[Exercise directions]
Only the lines below starting at the one that contains "(.waits, s) =>" and ending at the one that contains "let (bs, _, s)" are to be reproduced, exactly and with both ends kept.

* * * * * * * * *

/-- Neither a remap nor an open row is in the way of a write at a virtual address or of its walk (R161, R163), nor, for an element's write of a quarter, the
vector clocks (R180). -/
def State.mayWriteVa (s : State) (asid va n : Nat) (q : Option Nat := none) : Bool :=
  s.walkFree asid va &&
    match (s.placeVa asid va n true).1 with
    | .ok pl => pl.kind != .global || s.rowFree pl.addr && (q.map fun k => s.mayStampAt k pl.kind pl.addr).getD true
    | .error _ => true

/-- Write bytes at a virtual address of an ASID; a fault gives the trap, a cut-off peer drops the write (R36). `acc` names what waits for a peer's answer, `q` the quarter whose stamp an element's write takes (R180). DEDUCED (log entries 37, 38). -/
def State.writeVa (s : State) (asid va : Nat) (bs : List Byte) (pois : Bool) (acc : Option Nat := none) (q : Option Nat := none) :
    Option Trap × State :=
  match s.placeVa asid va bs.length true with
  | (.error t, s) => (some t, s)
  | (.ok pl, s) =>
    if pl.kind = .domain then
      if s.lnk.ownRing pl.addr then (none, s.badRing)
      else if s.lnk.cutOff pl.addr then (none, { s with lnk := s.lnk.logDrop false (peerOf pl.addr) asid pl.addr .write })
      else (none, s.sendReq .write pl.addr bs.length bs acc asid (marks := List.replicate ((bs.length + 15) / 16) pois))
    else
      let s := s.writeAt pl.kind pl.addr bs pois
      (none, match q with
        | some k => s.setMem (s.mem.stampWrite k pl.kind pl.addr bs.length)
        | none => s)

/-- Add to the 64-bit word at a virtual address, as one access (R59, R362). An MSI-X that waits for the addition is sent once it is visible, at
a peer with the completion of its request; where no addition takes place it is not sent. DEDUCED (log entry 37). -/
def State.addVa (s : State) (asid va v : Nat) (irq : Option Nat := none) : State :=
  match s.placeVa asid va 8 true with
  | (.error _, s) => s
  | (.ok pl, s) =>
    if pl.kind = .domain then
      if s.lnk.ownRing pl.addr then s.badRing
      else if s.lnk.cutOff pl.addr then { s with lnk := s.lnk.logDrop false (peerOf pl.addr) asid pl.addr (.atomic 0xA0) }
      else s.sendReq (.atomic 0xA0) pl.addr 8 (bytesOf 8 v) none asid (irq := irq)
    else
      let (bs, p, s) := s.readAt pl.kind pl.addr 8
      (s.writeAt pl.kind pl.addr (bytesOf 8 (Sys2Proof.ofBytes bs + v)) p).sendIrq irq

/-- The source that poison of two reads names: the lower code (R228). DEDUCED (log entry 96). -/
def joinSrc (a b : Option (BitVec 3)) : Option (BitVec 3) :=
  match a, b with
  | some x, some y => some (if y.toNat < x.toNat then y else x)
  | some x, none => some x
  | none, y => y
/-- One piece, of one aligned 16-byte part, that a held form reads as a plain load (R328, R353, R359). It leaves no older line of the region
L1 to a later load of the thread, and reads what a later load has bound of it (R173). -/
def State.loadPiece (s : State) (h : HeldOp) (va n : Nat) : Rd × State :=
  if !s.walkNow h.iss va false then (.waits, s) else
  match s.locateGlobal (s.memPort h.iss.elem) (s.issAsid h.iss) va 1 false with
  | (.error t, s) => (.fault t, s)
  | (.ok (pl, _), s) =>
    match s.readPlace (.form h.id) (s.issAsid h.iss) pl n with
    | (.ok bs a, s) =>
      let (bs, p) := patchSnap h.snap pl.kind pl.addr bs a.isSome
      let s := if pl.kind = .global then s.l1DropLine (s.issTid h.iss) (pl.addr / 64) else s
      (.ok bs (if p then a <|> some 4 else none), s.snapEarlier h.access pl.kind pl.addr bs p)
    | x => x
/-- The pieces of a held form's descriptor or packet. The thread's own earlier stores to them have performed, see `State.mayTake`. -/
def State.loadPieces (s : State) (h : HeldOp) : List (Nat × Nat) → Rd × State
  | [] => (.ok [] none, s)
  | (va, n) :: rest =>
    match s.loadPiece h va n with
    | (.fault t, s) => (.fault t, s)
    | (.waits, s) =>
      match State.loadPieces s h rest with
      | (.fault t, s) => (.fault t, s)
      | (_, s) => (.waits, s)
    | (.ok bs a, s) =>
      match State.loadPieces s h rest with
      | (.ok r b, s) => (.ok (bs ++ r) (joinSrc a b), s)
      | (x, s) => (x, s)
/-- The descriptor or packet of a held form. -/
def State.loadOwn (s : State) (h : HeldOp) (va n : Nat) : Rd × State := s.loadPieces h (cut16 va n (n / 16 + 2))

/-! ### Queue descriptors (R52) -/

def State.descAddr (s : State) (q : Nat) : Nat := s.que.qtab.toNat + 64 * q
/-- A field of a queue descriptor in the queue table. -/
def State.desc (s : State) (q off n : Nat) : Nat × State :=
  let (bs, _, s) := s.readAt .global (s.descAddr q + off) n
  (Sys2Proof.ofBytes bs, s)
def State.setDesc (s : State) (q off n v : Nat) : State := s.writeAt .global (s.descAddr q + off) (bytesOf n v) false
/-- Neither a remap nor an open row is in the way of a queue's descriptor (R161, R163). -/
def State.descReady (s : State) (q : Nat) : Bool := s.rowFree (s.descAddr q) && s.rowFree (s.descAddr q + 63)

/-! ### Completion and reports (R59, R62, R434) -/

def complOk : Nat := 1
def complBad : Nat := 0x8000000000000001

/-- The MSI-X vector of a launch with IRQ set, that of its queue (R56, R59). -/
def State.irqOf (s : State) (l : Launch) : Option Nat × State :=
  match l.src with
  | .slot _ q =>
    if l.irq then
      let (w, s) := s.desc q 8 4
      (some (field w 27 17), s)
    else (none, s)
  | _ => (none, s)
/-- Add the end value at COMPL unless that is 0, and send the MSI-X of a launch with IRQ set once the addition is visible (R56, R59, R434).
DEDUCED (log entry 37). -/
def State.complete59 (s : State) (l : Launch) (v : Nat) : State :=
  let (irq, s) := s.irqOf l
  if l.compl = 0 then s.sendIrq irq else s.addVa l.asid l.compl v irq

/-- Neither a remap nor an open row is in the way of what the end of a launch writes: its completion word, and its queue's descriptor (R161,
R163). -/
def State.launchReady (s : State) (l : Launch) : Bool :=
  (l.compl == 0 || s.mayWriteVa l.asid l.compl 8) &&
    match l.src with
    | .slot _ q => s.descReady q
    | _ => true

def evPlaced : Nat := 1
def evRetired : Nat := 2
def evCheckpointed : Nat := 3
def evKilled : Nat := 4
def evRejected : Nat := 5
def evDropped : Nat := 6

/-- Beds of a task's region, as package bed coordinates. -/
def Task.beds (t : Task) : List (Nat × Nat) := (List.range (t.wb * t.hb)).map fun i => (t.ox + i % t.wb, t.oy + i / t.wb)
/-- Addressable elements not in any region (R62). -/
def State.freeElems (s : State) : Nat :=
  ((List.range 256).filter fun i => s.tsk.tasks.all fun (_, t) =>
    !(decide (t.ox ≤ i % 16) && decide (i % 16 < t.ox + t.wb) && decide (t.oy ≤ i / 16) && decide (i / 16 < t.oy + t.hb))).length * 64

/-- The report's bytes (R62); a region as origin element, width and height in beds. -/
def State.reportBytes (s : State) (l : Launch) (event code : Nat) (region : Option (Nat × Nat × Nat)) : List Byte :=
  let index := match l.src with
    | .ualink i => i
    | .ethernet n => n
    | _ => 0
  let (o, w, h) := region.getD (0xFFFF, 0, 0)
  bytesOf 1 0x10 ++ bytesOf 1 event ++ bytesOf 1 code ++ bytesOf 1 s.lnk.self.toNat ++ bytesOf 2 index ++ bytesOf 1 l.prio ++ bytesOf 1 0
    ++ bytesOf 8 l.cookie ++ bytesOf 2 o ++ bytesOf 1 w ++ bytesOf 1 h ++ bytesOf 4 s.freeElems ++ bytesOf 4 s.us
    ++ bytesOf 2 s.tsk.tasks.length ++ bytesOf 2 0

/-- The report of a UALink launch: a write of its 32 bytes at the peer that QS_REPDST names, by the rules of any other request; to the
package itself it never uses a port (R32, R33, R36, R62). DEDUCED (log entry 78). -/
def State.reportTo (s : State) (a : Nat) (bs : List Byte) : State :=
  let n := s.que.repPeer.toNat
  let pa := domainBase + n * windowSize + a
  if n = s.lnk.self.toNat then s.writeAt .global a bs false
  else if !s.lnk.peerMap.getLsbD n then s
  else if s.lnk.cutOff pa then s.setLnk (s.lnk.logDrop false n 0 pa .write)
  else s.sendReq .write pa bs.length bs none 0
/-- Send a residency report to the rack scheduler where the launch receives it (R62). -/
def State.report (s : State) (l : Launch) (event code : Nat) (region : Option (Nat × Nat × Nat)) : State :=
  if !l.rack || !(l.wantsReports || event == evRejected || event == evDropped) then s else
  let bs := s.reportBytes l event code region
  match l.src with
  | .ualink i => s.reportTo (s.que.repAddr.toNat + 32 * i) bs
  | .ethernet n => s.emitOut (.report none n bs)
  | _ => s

* * * * * * * * *

[Answer]
    | (.waits, s) =>
      match State.loadPieces s h rest with
      | (.fault t, s) => (.fault t, s)
      | (_, s) => (.waits, s)
    | (.ok bs a, s) =>
      match State.loadPieces s h rest with
      | (.ok r b, s) => (.ok (bs ++ r) (joinSrc a b), s)
      | (x, s) => (x, s)
/-- The descriptor or packet of a held form. -/
def State.loadOwn (s : State) (h : HeldOp) (va n : Nat) : Rd × State := s.loadPieces h (cut16 va n (n / 16 + 2))

/-! ### Queue descriptors (R52) -/

def State.descAddr (s : State) (q : Nat) : Nat := s.que.qtab.toNat + 64 * q
/-- A field of a queue descriptor in the queue table. -/
def State.desc (s : State) (q off n : Nat) : Nat × State :=
  let (bs, _, s) := s.readAt .global (s.descAddr q + off) n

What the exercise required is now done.